Assignment:
Output the data in full. Keep every entry exactly as written.

Records provided:
-- ==== Sys2Proof/Laws/Table.lean ====
section
/-! SUPPORT. The table as paths of indices: walks and translations are paths, and what one write changes of a path. -/
namespace Sys2Proof.Machine

/-- A path in two parts. -/
theorem followPath_append (o : ByteOrder) (m : Memory) :
    ∀ (p q : List Idx) (c : Frame), followPath o m (p ++ q) c = (followPath o m p c).bind (followPath o m q)
  | [], _, _ => rfl
  | i :: p, q, c => by
    simp only [List.cons_append, followPath]
    cases entryFrame o m c i with
    | none => rfl
    | some f => exact followPath_append o m p q f

/-- A walk over levels is the path of the VPN's indices. -/
theorem walkFrom_eq_followPath (o : ByteOrder) (m : Memory) (v : Vpn) :
    ∀ (l : List Level) (c : Frame), walkFrom o m v l c = followPath o m (l.map (idx v)) c
  | [], _ => rfl
  | i :: l, c => by
    simp only [walkFrom, List.map, followPath]
    cases entryFrame o m c (idx v i) with
    | none => rfl
    | some f => exact walkFrom_eq_followPath o m v l f

/-- The first `n` indices of a VPN (R110). -/
def vpnPath (v : Vpn) (n : Nat) : List Idx := (List.range n).map fun i => idx v (BitVec.ofNat 3 i)

theorem vpnPath_succ (v : Vpn) (n : Nat) : vpnPath v (n + 1) = vpnPath v n ++ [idx v (BitVec.ofNat 3 n)] := by
  unfold vpnPath; rw [List.range_succ]; simp

@[simp] theorem vpnPath_length (v : Vpn) (n : Nat) : (vpnPath v n).length = n := by simp [vpnPath]

/-- A translation (R70) is the path of all five indices. -/
theorem translate_eq_followPath (o : ByteOrder) (m : Memory) (r : Frame) (v : Vpn) :
    Machine.translate o m r v = followPath o m (vpnPath v 5) r := by
  rw [vpnPath_succ, followPath_append, show vpnPath v 4 = intermediate.map (idx v) from rfl, ← walkFrom_eq_followPath]
  unfold Machine.translate
  cases walkFrom o m v intermediate r with
  | none => rfl
  | some c =>
    simp only [Option.bind, followPath]
    show _ = (match entryFrame o m c (idx v 4) with | none => none | some f => some f)
    cases entryFrame o m c (idx v 4) <;> rfl

/-- The frame a valid word gives (R114). -/
def wordFrame (w : Word) : Option Frame :=
  match pteDec w with
  | (false, _) => none
  | (true, g) => some g

/-- The entry written (R55). -/
theorem entryFrame_write_same {o : ByteOrder} {m : Memory} {f : Frame} {i : Idx} {w : Word} (hm : m.wf = true) :
    entryFrame o (writeWord o m (slotPA f i).toNat w) f i = wordFrame w := by
  unfold entryFrame; rw [entryOf_writeWord_same hm]; rfl

/-- Every other entry (R55). -/
theorem entryFrame_write_other {o : ByteOrder} {m : Memory} {f g : Frame} {i j : Idx} {w : Word}
    (h : (f, i) ≠ (g, j)) : entryFrame o (writeWord o m (slotPA f i).toNat w) g j = entryFrame o m g j := by
  unfold entryFrame; rw [entryOf_writeWord_other h]

/-- A path that does not go through the entry written is as before. -/
theorem followPath_write_other {o : ByteOrder} {m : Memory} {c : Frame} {x : Idx} {w : Word} :
    ∀ (p : List Idx) (r : Frame), (∀ a y b, p = a ++ y :: b → followPath o m a r = some c → y ≠ x) →
      followPath o (writeWord o m (slotPA c x).toNat w) p r = followPath o m p r
  | [], _, _ => rfl
  | i :: p, r, h => by
    have hne : (c, x) ≠ (r, i) := fun he => by
      obtain ⟨h1, h2⟩ := Prod.mk.inj he
      exact h [] i p rfl (by rw [h1]; rfl) h2.symm
    simp only [followPath]
    rw [entryFrame_write_other hne]
    cases hf : entryFrame o m r i with
    | none => rfl
    | some f =>
      exact followPath_write_other p f fun a y b hp ha =>
        h (i :: a) y b (by rw [hp]; rfl) (by simp only [followPath, hf]; exact ha)

/-- No path leaves a frame whose entries are all 0. -/
theorem followPath_zero {o : ByteOrder} {m : Memory} {f : Frame} (h : ∀ i, entryOf o m f i = 0) :
    ∀ {p : List Idx}, p ≠ [] → followPath o m p f = none
  | [], hp => absurd rfl hp
  | i :: p, _ => by simp only [followPath, entryFrame, h i]; rfl

end Sys2Proof.Machine
end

Task response:
-- ==== Sys2Proof/Laws/Table.lean ====
section
/-! SUPPORT. The table as paths of indices: walks and translations are paths, and what one write changes of a path. -/
namespace Sys2Proof.Machine

/-- A path in two parts. -/
theorem followPath_append (o : ByteOrder) (m : Memory) :
    ∀ (p q : List Idx) (c : Frame), followPath o m (p ++ q) c = (followPath o m p c).bind (followPath o m q)
  | [], _, _ => rfl
  | i :: p, q, c => by
    simp only [List.cons_append, followPath]
    cases entryFrame o m c i with
    | none => rfl
    | some f => exact followPath_append o m p q f

/-- A walk over levels is the path of the VPN's indices. -/
theorem walkFrom_eq_followPath (o : ByteOrder) (m : Memory) (v : Vpn) :
    ∀ (l : List Level) (c : Frame), walkFrom o m v l c = followPath o m (l.map (idx v)) c
  | [], _ => rfl
  | i :: l, c => by
    simp only [walkFrom, List.map, followPath]
    cases entryFrame o m c (idx v i) with
    | none => rfl
    | some f => exact walkFrom_eq_followPath o m v l f

/-- The first `n` indices of a VPN (R110). -/
def vpnPath (v : Vpn) (n : Nat) : List Idx := (List.range n).map fun i => idx v (BitVec.ofNat 3 i)

theorem vpnPath_succ (v : Vpn) (n : Nat) : vpnPath v (n + 1) = vpnPath v n ++ [idx v (BitVec.ofNat 3 n)] := by
  unfold vpnPath; rw [List.range_succ]; simp

@[simp] theorem vpnPath_length (v : Vpn) (n : Nat) : (vpnPath v n).length = n := by simp [vpnPath]

/-- A translation (R70) is the path of all five indices. -/
theorem translate_eq_followPath (o : ByteOrder) (m : Memory) (r : Frame) (v : Vpn) :
    Machine.translate o m r v = followPath o m (vpnPath v 5) r := by
  rw [vpnPath_succ, followPath_append, show vpnPath v 4 = intermediate.map (idx v) from rfl, ← walkFrom_eq_followPath]
  unfold Machine.translate
  cases walkFrom o m v intermediate r with
  | none => rfl
  | some c =>
    simp only [Option.bind, followPath]
    show _ = (match entryFrame o m c (idx v 4) with | none => none | some f => some f)
    cases entryFrame o m c (idx v 4) <;> rfl

/-- The frame a valid word gives (R114). -/
def wordFrame (w : Word) : Option Frame :=
  match pteDec w with
  | (false, _) => none
  | (true, g) => some g

/-- The entry written (R55). -/
theorem entryFrame_write_same {o : ByteOrder} {m : Memory} {f : Frame} {i : Idx} {w : Word} (hm : m.wf = true) :
    entryFrame o (writeWord o m (slotPA f i).toNat w) f i = wordFrame w := by
  unfold entryFrame; rw [entryOf_writeWord_same hm]; rfl

/-- Every other entry (R55). -/
theorem entryFrame_write_other {o : ByteOrder} {m : Memory} {f g : Frame} {i j : Idx} {w : Word}
    (h : (f, i) ≠ (g, j)) : entryFrame o (writeWord o m (slotPA f i).toNat w) g j = entryFrame o m g j := by
  unfold entryFrame; rw [entryOf_writeWord_other h]

/-- A path that does not go through the entry written is as before. -/
theorem followPath_write_other {o : ByteOrder} {m : Memory} {c : Frame} {x : Idx} {w : Word} :
    ∀ (p : List Idx) (r : Frame), (∀ a y b, p = a ++ y :: b → followPath o m a r = some c → y ≠ x) →
      followPath o (writeWord o m (slotPA c x).toNat w) p r = followPath o m p r
  | [], _, _ => rfl
  | i :: p, r, h => by
    have hne : (c, x) ≠ (r, i) := fun he => by
      obtain ⟨h1, h2⟩ := Prod.mk.inj he
      exact h [] i p rfl (by rw [h1]; rfl) h2.symm
    simp only [followPath]
    rw [entryFrame_write_other hne]
    cases hf : entryFrame o m r i with
    | none => rfl
    | some f =>
      exact followPath_write_other p f fun a y b hp ha =>
        h (i :: a) y b (by rw [hp]; rfl) (by simp only [followPath, hf]; exact ha)

/-- No path leaves a frame whose entries are all 0. -/
theorem followPath_zero {o : ByteOrder} {m : Memory} {f : Frame} (h : ∀ i, entryOf o m f i = 0) :
    ∀ {p : List Idx}, p ≠ [] → followPath o m p f = none
  | [], hp => absurd rfl hp
  | i :: p, _ => by simp only [followPath, entryFrame, h i]; rfl

end Sys2Proof.Machine
end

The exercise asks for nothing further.